To ingest old or historical data, use a Filelog Receiver for log collection. By default, the Filelog Receiver starts reading logs from the end of the file. However, this can be changed by adjusting the configuration file to start reading from the beginning of the file by setting start_at: beginning in the receiver section. Here is an example:

receivers:
filelog/custom_files:
include:
- /var/log/myservice/*.log
include_file_name: false
include_file_path_resolved: true
storage: file_storage
start_at: beginning

How do I send data to multiple Sumo Logic accounts from a single collector?

To send data to multiple Sumo Logic accounts from a single collector, configure the Sumo Logic OpenTelemetry Collector with multiple extensions, each with its own access ID and key. For more information, refer to the Multiple Sumo Logic Extensions documentation.

How do I forward data from the OpenTelemetry Collector to other places (like S3)?

You must add additional exporters to the pipeline from which you want to forward data. There is currently no exporter for s3, but you can export to a file using File-Exporter.

What to do if the macOS restart command doesn’t work?

If you encounter an error stating that the glob scheme is not supported for a URI, it is likely that you might not be using the appropriate collector binary. Although, the glob provider is flexible and can accept a non-existent path without preventing the collector from starting.

  • To ensure that you are using the correct binary, you can use the command which otelcol-sumo to check its location.
  • Another way to verify the binary is to use otelcol-sumo --version to check its version number.

For example:

% which otelcol-sumo /usr/local/bin/otelcol-sumo

% otelcol-sumo -v otelcol-sumo version v0.72.0-sumo-0

error-faq.png

In this case, this means that the collector couldn’t find the file you wanted to collect logs from. There can be lot of reasons why this error happens, including not having appropriate permissions.

note

The collector will still collect and send data from other sources as long as there are no issues with those sources.

Why am I receiving an error when collecting data from the Sumo Logic OpenTelemetry Collector?
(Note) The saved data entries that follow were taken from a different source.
-- ==== Sys2Proof/Machine/Tasks.lean ====
section
/-!
DEFINITION. Commands of engine 1 (16_jobs_and_sharing.md R412): PLOAD, TASK, and the commit of a TASK.
-/

namespace Sys2Proof.Machine

/-- R412, R477: the run is 1 to 256 cores of the job, none of them quarantined. -/
def State.runChecks (s : State) (c : Cmd) : List Check :=
  let n := field c.imm.toNat 24 16
  [need (1 ≤ n && n ≤ 256 && field c.imm.toNat 7 0 + n ≤ 256 && c.cores.all fun k => s.jobOfCore k == c.job) stBounds 0,
   need (c.cores.all fun k => !s.log.quar.getLsbD k) stEngineAbsent 0]

/-- The images of a PLOAD: lengths of IMEM and DMEM bytes. -/
def Cmd.images (c : Cmd) : Nat × Nat := (field c.imm.toNat 47 32 * 64, field c.imm.toNat 63 48 * 64)

/-- A core with an IMEM and a DMEM image. -/
def Core.load (c : Core) (imem dmem : List Byte) : Core :=
  let bs := chunksOf 64 (imem.length + 1) imem
  { (c.writeDmem 0 dmem) with
    imem := (bs.zip (List.range bs.length)).foldl (fun t x => tset 0 t x.2 (BitVec.ofNat 512 (leNat x.1))) c.imem }

/-- The checks of PLOAD, in order. -/
def State.ploadChecks (s : State) (c : Cmd) : List Check :=
  let (i, d) := c.images
  s.runChecks c ++
    [need (i ≤ 0x40000 && d ≤ 0x10000 && (i == 0 || s.inReadable c.job c.arg i) && (d == 0 || s.inReadable c.job c.arg2 d)) stBounds 0,
     need (!s.hasBad c.arg i && !s.hasBad c.arg2 d) stEccUncorr 0]

/-- PLOAD (R412): the images fit IMEM and DMEM and lie in the job's windows. -/
def pload (s : State) : State :=
  s.withHead 1 0x01 fun s c =>
    let (i, d) := c.images
    s.orFail c (s.ploadChecks c) fun s =>
      let im := s.mem.bytes c.arg i
      let dm := s.mem.bytes c.arg2 d
      (c.cores.foldl (fun s k => s.modCore k fun x => x.load im dm) s).complete c stOk 0

def execPload (s : State) : Result := .next (pload s)

/-- The checks of TASK, in order: the run, then its declared list: the header and the entries lie in memory (R492), there are at most 15 of
them, none with a format code 0xE or 0xF (R496), and no line of the list is uncorrectable (R473). -/
def State.taskChecks (s : State) (c : Cmd) : List Check :=
  let n := (s.listCounts c).1 + (s.listCounts c).2
  s.runChecks c ++
    [need (inMain c.arg 64) stBounds 0, need (n ≤ 15) stStructure 0, need (inMain c.arg (64 + 64 * n)) stBounds 0,
     need (!s.hasBad c.arg (64 + 64 * n)) stEccUncorr 0, need ((List.range n).all fun i => decide ((s.listDesc c i).fmt < 14)) stStructure 0]

/-- TASK (R412): each core of the run takes the task after those it has; the declared tensor list has 15 entries at
most. A TASK that fails leaves its declared outputs undefined (R418). -/
def task (s : State) : State :=
  s.withHead 1 0x02 fun s c =>
    match firstFail (s.taskChecks c) with
    | some (st, d) => ((s.failOutputs c st).tallyEcc st).complete c st d
    | none =>
      let s1 := s.addLive c (!c.norerun)
      c.cores.foldl (fun s k => (s.modCore k fun x => { x with tasks := x.tasks ++ [c] }).nextTask k) s1

def execTask (s : State) : Result := .next (task s)

/-- A core leaves the task at its head. -/
def Core.leave (c : Core) : Core := { c with tasks := c.tasks.tail, run := .idle, done := false }

/-- A core whose task is `c` has reached its end. -/
def State.coreDone (s : State) (c : Cmd) (k : Nat) : Bool := (s.core k).done && ((s.core k).tasks.head?).any c.same

/-- TASK_COMMIT (R412, R418): every core of the run has reached END; the status is that of the failing core of lowest
index, and a failed task leaves its declared outputs undefined. -/
def taskCommit (k : Nat) (s : State) : State :=
  match (s.core k).tasks with
  | [] => s
  | c :: _ =>
    if c.cores.all (s.coreDone c) then
      let bad := c.cores.find? fun i => (s.core i).faultStatus != 0
      let st := bad.elim 0 fun i => (s.core i).faultStatus
      let d := bad.elim 0 fun i => (s.core i).faultDetail
      let s1 := c.cores.foldl (fun s i => s.modCore i Core.leave) s
      let s2 := (s1.failOutputs c st).complete c st d
      c.cores.foldl (fun s i => s.nextTask i) s2
    else s

def execTaskCommit (core : Nat) (s : State) : Result :=
  if core < 256 then .next (taskCommit core s) else noResource "core" core

end Sys2Proof.Machine
end

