/-- R389, INFUSION_SET_RESET: what an apply that changes a set's registers does, before the new registers hold: the set words and the
sequence table are cleared, here where they stood and after the change where they stand then. -/
def State.endSet (s : State) (i : Nat) : State :=
  let x := s.infSet i
  let s1 := match x.accept with | some a => s.complete a.cmd stKilled i | none => s
  let s2 := x.swaps.foldl (fun s w => State.complete { s with
    ht := { s.ht with timers := tmod {} s.ht.timers w.timer fun t => { t with arm := false } } } w.cmd stKilled i) s1
  (s2.clearSet i).modSet i fun _ => {}

end Sys2Proof.Machine
end

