-- ==== Sys2Proof/Machine/Ports.lean ====
section
/-!
DEFINITION. Ports: cages and cable power (R34, R267), the training steps of Table 10-4 (R64, R269, R270), lane
substitution (R478) and link keys (R272).
-/

namespace Sys2Proof.Machine

/-- The three ports of a cage (R33). -/
def cagePorts (c : Nat) : List Nat := [3 * c, 3 * c + 1, 3 * c + 2]

/-- A port that is up goes down under R285; one that is not takes the state given. -/
def State.loseCable (s : State) (p cond state : Nat) : State :=
  if s.portUp p then s.portDown p cond state 0 else s.modPort p fun x => x.dropped state 0

/-- CABLE_POWER_OVERLOAD (R34): more than 4.0 W for 1 ms. DESIGN CHOICE (notes/assumptions/47.md): the spec gives the one entry of the
cage no SOURCE and no cable class; the model takes the FPT page and the class of the cage's first port. -/
def cablePowerOverload (cage mw heldUs : Nat) (s : State) : State :=
  if tget false s.pwr.cablePwr cage && 4000 < mw && 1000 ≤ heldUs then
    let s1 := { s with pwr := { s.pwr with
      cablePwr := tset false s.pwr.cablePwr cage false, cableOff := tset false s.pwr.cableOff cage true } }
    let s2 := s1.event 2 (portSource (3 * cage)) 0x0043 (s.port (3 * cage)).cls 0
    ((cagePorts cage).foldl (fun t p => t.loseCable p 6 6) s2).advance78
  else s

def execCablePowerOverload (cage milliwatts heldUs : Nat) (s : State) : Result :=
  if cage < 4 then .next (cablePowerOverload cage milliwatts heldUs s) else noResource "cage" cage

/-- CAGE_PRESENCE_CHANGE (R34, R267, R285): a plug seated after step 8 began trains; a removed plug takes its ports down. DESIGN CHOICE
(notes/assumptions/10.md): the spec does not say whether R34's turn-off of CBL_PWR outlives an input shutdown, nor whether a reseating made
while the module is unpowered ends it; the model keeps the turn-off through power loss, and any change to seated ends it. -/
def cagePresenceChange (cage : Nat) (seated : Bool) (s : State) : State :=
  let s1 := { s with pwr := { s.pwr with
    seated := tset false s.pwr.seated cage seated
    cableOff := if seated then tset false s.pwr.cableOff cage false else s.pwr.cableOff
    memLogged := if seated then s.pwr.memLogged else tset false s.pwr.memLogged cage false
    cablePwr := tset false s.pwr.cablePwr cage false } }
  if seated then
    if 7 ≤ s.boot.step && !tget false s.pwr.seated cage then ((cagePorts cage).foldl (fun t p => t.trainPort p) s1).advance78 else s1
  else ((cagePorts cage).foldl (fun t p => (t.loseCable p 5 0).modPort p fun x => { x with authFails := 0 }) s1).advance78

def execCagePresenceChange (cage : Nat) (seated : Bool) (s : State) : Result :=
  if cage < 4 then .next (cagePresenceChange cage seated s) else noResource "cage" cage

/-- A port whose training step succeeds moves to the next. -/
def State.trainStep (s : State) (p step : Nat) (f : Port → Port) : State :=
  if (s.port p).state ≤ 2 && (s.port p).tstep = step && s.portSeated p then s.modPort p f else s

/-- A training failure: the state of Table 10-4. -/
def State.trainFail (s : State) (p state : Nat) : State :=
  (s.modPort p fun x => { x with state, tstep := 0 }).advance78

/-- A cable memory: class, power in 100 mW, and the two delays of a port slot (Table 10-3). -/
def parseCable (b : List Byte) (j : Nat) : Option (Nat × Nat × Nat × Nat) :=
  if slice b 0 2 == [0x43, 0x42] && leAt b 2 1 == 1 && leAt b 252 4 == crc32c (slice b 0 252) then
    some (leAt b 3 1, leAt b 6 1, leAt b (8 + 8 * j) 4, leAt b (12 + 8 * j) 4)
  else none

/-- The cable part of R78. -/
def State.cablePart (s : State) (p out inn : Nat) : State :=
  let known := out != 0 && inn != 0
  { s with ht := { s.ht with asym := tmod {} s.ht.asym p fun a =>
      { a with cable := if known then (out : Int) - inn else 0, cal := known } } }

/-- R267: the one entry of a cable whose memory cannot be read. -/
def State.memoryUnreadable (s : State) (p : Nat) : State :=
  if tget false s.pwr.memLogged (p / 3) then s
  else State.event { s with pwr := { s.pwr with memLogged := tset false s.pwr.memLogged (p / 3) true } } 2 (portSource p) 0x0043 1 0

/-- R267: a cable that gets no CBL_PWR: the three ports of its cage read 0x6. -/
def State.cableUnpowered (s : State) (cage : Nat) : State :=
  ((cagePorts cage).foldl (fun t q => t.loseCable q 6 6) s).advance78

/-- CABLE_MEMORY_READ (R267): step 1; an unreadable memory counts as class 1 without delay data; a declared power above 4.0 W leaves a
cable of any class without CBL_PWR. -/
def cableMemoryRead (p : Nat) (mem : Option (List Byte)) (s : State) : State :=
  if (s.port p).tstep = 1 && s.portSeated p then
    let cage := p / 3
    match mem.bind fun b => parseCable b (p % 3) with
    | none =>
      let s1 := s.modPort p fun x => { x with cls := 1, tstep := 2, evt := x.evt ||| 4, delayOut := 0, delayIn := 0 }
      (s1.memoryUnreadable p).cablePart p 0 0
    | some (cls, power, out, inn) =>
      let s1 := (s.modPort p fun x => { x with cls, delayOut := out, delayIn := inn }).cablePart p out inn
      if 40 < power || (cls = 2 && tget false s.pwr.cableOff cage) then s1.cableUnpowered cage
      else if cls = 1 then s1.modPort p fun x => { x with tstep := 2 }
      else if cls = 2 then
        { (s1.modPort p fun x => { x with tstep := 2 }) with pwr := { s1.pwr with cablePwr := tset false s1.pwr.cablePwr cage true } }
      else s1.trainFail p 4
  else s

def execCableMemoryRead (port : Nat) (mem : Option (List Byte)) (s : State) : Result :=
  if port < 12 then .next (cableMemoryRead port mem s) else noResource "port" port

/-- PMD_EQUALISATION_DONE (R269): step 2. -/
def execPmdEqualisationDone (port : Nat) (s : State) : Result :=
  if port < 12 then .next (s.trainStep port 2 fun x => { x with tstep := 3 }) else noResource "port" port

/-- FEC_LOCK_DONE (R269): step 3. -/
def execFecLockDone (port : Nat) (s : State) : Result :=
  if port < 12 then .next (s.trainStep port 3 fun x => { x with tstep := 4 }) else noResource "port" port

/-- What this end sends in step 4 (R269): its FAB_ID, its port, and the fused path latencies of R78. -/
def State.exchangeMsg (s : State) (p : Nat) : List Byte :=
  leBytes 2 s.fab.fabId.toNat ++ leBytes 1 p ++ leBytes 4 (tget 0 s.fuse.txLatency p) ++ leBytes 4 (tget 0 s.fuse.rxLatency p)

/-- R78: the device part of the asymmetry of a port: the fused delay from this device to its peer less that from the peer. -/
def State.devicePart (s : State) (p peerTx peerRx : Nat) : Int :=
  ((tget 0 s.fuse.txLatency p : Nat) + (peerRx : Int)) - (peerTx + (tget 0 s.fuse.rxLatency p : Nat))

/-- LINK_LAYER_EXCHANGE_DONE (R78, R269): step 4: the peer's ID, port and latencies, from which the device part of the asymmetry follows. -/
def linkLayerExchangeDone (p : Nat) (peerId : BitVec 16) (peerPort peerTx peerRx : Nat) (s : State) : State :=
  if (s.port p).state = 1 && (s.port p).tstep = 4 then
    let s1 := s.modPort p fun x => { x with
      state := 2, tstep := 5, peerId, peerPort, fusedDelay := tget 0 s.fuse.txLatency p + tget 0 s.fuse.rxLatency p + peerTx + peerRx }
    State.emit { s1 with ht := { s1.ht with asym := tmod {} s1.ht.asym p fun a => { a with device := s.devicePart p peerTx peerRx } } }
      (.train p (s.exchangeMsg p))
  else s

def execLinkLayerExchangeDone (port : Nat) (peerId : BitVec 16) (peerPort peerTx peerRx : Nat) (s : State) : Result :=
  if port < 12 then .next (linkLayerExchangeDone port peerId peerPort peerTx peerRx s) else noResource "port" port

/-- R64, R270: step 5 fails: state 0x5, AUTH_FAIL, one log entry for the failures of a port that follow each other. -/
def State.authFail (s : State) (p : Nat) : State :=
  let s1 := s.modPort p fun x => { x with state := 5, tstep := 0, evt := x.evt ||| 2, authFails := x.authFails + 1 }
  let e : LogEntry := { time := s.logTime, prelock := s.prelock, cls := 3, source := portSource p, event := 0x0044
                        detail := BitVec.ofNat 64 (s.port p).peerId.toNat }
  (if (s.port p).authFails = 0 then s1.offer e else { s1 with log := s1.log.addTo e }).advance78

/-- R270 to R272, R279: step 6: the port comes up with fresh keys and salts and its counters started. Which direction takes the first of
the two keys and salts the spec does not say: here the one from the lower FAB_ID and port (DESIGN CHOICE, notes/assumptions/49.md). -/
def Port.up (x : Port) (secret : List Byte) (first : Bool) (now : Nat) : Port :=
  let key (b : Bool) := slice secret (if b then 0 else 32) 32
  let salt (b : Bool) := slice secret (if b then 64 else 68) 4
  { (x.dropped 3 6) with
    keyed := true, authFails := 0, lastGood := now
    txSecret := key first, rxSecret := key (!first), txSalt := salt first, rxSalt := salt (!first)
    credits := [(0, 16), (2, 64), (3, 64), (4, 64), (5, 64), (6, 32), (7, 8)] }

/-- The end of a link with the lower FAB_ID, then the lower port. -/
def State.lowerEnd (s : State) (p : Nat) : Bool :=
  let x := s.port p
  decide (s.fab.fabId.toNat < x.peerId.toNat) || (s.fab.fabId == x.peerId && decide (p < x.peerPort))

/-- What a peer sends in step 5 of training (R270, R448): its certificate chain, its X448 public key and its OWNER_FPR, zero when unowned;
whether chain and signature verify is the verdict of the check. -/
def helloBytes (h : Hello) : List Byte := h.chain ++ padTo 56 h.key ++ leBytes 16 h.fpr.toNat

/-- What this end sends in step 5: its chain without an alias certificate (R448), the X448 public key of the n-th private key drawn, and
its OWNER_FPR. -/
def State.ownHello (s : State) (n : Nat) : Hello :=
  { chain := s.wdn.certs.flatten, key := Config.x448Public (Config.x448Private n), fpr := if s.wdn.owned then s.wdn.ownerFpr else 0 }

/-- R270: the SHA3-512 digest of the training transcript. DESIGN CHOICE (notes/assumptions/49.md): the transcript is what the ends send in
step 5, the lower end's first. -/
def State.transcript (s : State) (p n : Nat) (peer : Hello) : List Byte :=
  let own := helloBytes (s.ownHello n)
  sha3512 (if s.lowerEnd p then own ++ helloBytes peer else helloBytes peer ++ own)

/-- R270: what this end sends in step 5, with its signature under the identity key over the transcript digest. -/
def State.authMsg (s : State) (p n : Nat) (peer : Hello) : List Byte :=
  helloBytes (s.ownHello n) ++ Config.ed448Sign s.wdn.identityKey (s.transcript p n peer)

/-- R270: the first 72 bytes of SHAKE256 over the X448 shared secret and the transcript digest: keys and salts. -/
def State.linkKeyBytes (s : State) (p n : Nat) (peer : Hello) : List Byte :=
  shake256 72 (Config.x448 (Config.x448Private n) peer.key ++ s.transcript p n peer)

/-- R448: the owner rule on the peer. -/
def State.ownerOk (s : State) (peerFpr : BitVec 128) : Bool :=
  !s.wdn.policy.getLsbD 3 || (peerFpr != 0 && peerFpr == s.wdn.ownerFpr)

/-- R270: a check of this end accepts the peer. -/
def State.acceptsPeer (s : State) (chainOk : Bool) (peerFpr : BitVec 128) : Bool := chainOk && !s.wdn.certBad && s.ownerOk peerFpr

/-- MUTUAL_AUTHENTICATION_DONE (R65, R67, R269, R270, R447, R448): this end has sent its chain, key and signature; a check that refuses
the peer sends a refusal, and either end's refusal fails the step. A private key is drawn for each training. -/
def mutualAuthenticationDone (p : Nat) (peer : Hello) (chainOk peerRefused : Bool) (report : NbrReport) (s : State) : State :=
  if (s.port p).state = 2 && (s.port p).tstep = 5 then
    let s1 := State.emit { s with freeCount := s.freeCount + 1 } (.train p (s.authMsg p s.freeCount peer))
    if !s.acceptsPeer chainOk peer.fpr then (s1.emit (.train p (Config.messageBody 0x270 []))).authFail p
    else if peerRefused then s1.authFail p
    else ((s1.modPort p fun x => x.up (s.linkKeyBytes p s.freeCount peer) (s.lowerEnd p) s.boot.sincePwrOk).noteNbr p report).advance78
  else s

def execMutualAuthenticationDone (port : Nat) (peer : Hello) (chainOk peerRefused : Bool) (report : NbrReport) (s : State) : Result :=
  if port < 12 then .next (mutualAuthenticationDone port peer chainOk peerRefused report s) else noResource "port" port

/-- R478: a lane that fails its loopback takes a spare of the cage. -/
def State.substituteLane (s : State) (p lane : Nat) : State :=
  let n := tget 0 s.log.laneSpares (p / 3)
  let s1 := { s with log := { s.log with laneSpares := tset 0 s.log.laneSpares (p / 3) (n + 1)
                                         spareLanes := s.log.spareLanes + 1 } }
  ((s1.event 4 (portSource p) 0x0034 lane n).repairWritten 3 (8 * p + lane)).modPort p fun x => { x with state := 1, tstep := 2 }

/-- TRAINING_STEP_TIMEOUT (R269, R270, R478). -/
def trainingStepTimeout (p : Nat) (lane : Option Nat) (loopbackFails : Bool) (s : State) : State :=
  let t := (s.port p).tstep
  if (s.port p).state != 1 && (s.port p).state != 2 then s
  else if t = 5 then s.authFail p
  else
    match lane with
    | some l =>
      if (t = 2 || t = 3) && loopbackFails && tget 0 s.log.laneSpares (p / 3) < 2 then s.substituteLane p l
      else s.trainFail p 4
    | none => s.trainFail p 4

def execTrainingStepTimeout (port : Nat) (lane : Option Nat) (loopbackFails : Bool) (s : State) : Result :=
  if port < 12 then .next (trainingStepTimeout port lane loopbackFails s) else noResource "port" port

/-- R64: a port in a failed state with a seated cable starts again at a step of Table 10-4. -/
def State.retrain (s : State) (p state step : Nat) (due : Bool) : State :=
  if (s.port p).state = state && s.portSeated p && due then
    State.advance78 (s.modPort p fun x => { x with state := 1, tstep := step })
  else s

/-- PORT_TRAINING_RETRY (R64, R269): one second after a training failure, for want of cable power among them. -/
def execPortTrainingRetry (port sinceMs : Nat) (s : State) : Result :=
  if port < 12 then .next (s.retrain port (if (s.port port).state = 6 then 6 else 4) 1 (decide (1000 ≤ sinceMs)))
  else noResource "port" port

/-- AUTHENTICATION_RETRY (R64): ten seconds after an authentication failure. -/
def execAuthenticationRetry (port sinceMs : Nat) (s : State) : Result :=
  if port < 12 then .next (s.retrain port 5 1 (decide (10000 ≤ sinceMs))) else noResource "port" port

/-- PEER_TRAINING_DETECTED (R64, R267): step 2 begins at once; a port of a class 0 cable does not train. -/
def execPeerTrainingDetected (port : Nat) (s : State) : Result :=
  if port < 12 then .next (s.retrain port 4 2 ((s.port port).cls == 1 || (s.port port).cls == 2)) else noResource "port" port

/-- R272: the n-th replacement of a direction's key: 32 bytes of SHAKE256 over the old key and the position count, a multiple of 2^32. -/
def nextKey (old : List Byte) (n : Nat) : List Byte := shake256 32 (old ++ leBytes 8 (n * 2 ^ 32))

/-- LINK_KEY_ROLLOVER (R272): the direction's next key, when its position count has reached a multiple of 2^32. -/
def linkKeyRollover (p : Nat) (transmit : Bool) (s : State) : State :=
  let x := s.port p
  if s.portUp p && decide ((if transmit then x.txKey else x.rxKey) < (if transmit then x.txPos else x.rxPos) / 2 ^ 32) then
    s.modPort p fun x =>
      if transmit then { x with txKey := x.txKey + 1, txSecret := nextKey x.txSecret (x.txKey + 1) }
      else { x with rxKey := x.rxKey + 1, rxSecret := nextKey x.rxSecret (x.rxKey + 1) }
  else s

def execLinkKeyRollover (port : Nat) (transmit : Bool) (s : State) : Result :=
  if port < 12 then .next (linkKeyRollover port transmit s) else noResource "port" port

end Sys2Proof.Machine
end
It is unable to read Process Data (PID, process name, and so on)?

This is a result of not running the collector as root.

error2-faq.png

Why am I seeing Dropping data because sending_queue is full in OpenTelemetry Collector logs?

If you see logs like the following in the output from OTC:

otelcol_1   | 2022-02-11T12:10:06.755Z  warn    internal/persistent_storage.go:237      Maximum queue capacity reached{"kind": "exporter", "name": "sumologic", "queueName": "sumologic-metrics"}
otelcol_1 | 2022-02-11T12:10:06.755Z error exporterhelper/queued_retry.go:99 Dropping data because sending_queue is full. Try increasing queue_size. {"kind": "exporter", "name": "sumologic", "dropped_items": 5}
otelcol_1 | 2022-02-11T12:24:42.437Z warn batchprocessor/batch_processor.go:185 Sender failed {"kind": "processor", "name": "batch", "error": "sending_queue is full"}

This means that the sumologicexporter is not able to send data as quickly as it receives new data. There may be a couple ways to fix this is, depending on the root cause.

If the problem is intermittent and caused by temporary spike in data volume, increasing the queue size for the exporter with sending_queue.queue_size property might be enough to accommodate temporary additional load.

If you see 429 Too Many Requests HTTP response codes from Sumo in exporter logs, this means the exporter is being throttled by Sumo backend. In this case, you need to either decrease the volume of data sent, or reach out to Sumo support to increase the quota.

If the exporter is not being throttled the best option might be to increase the number of consumers sending data from queue to Sumo with sending_queue.num_consumers.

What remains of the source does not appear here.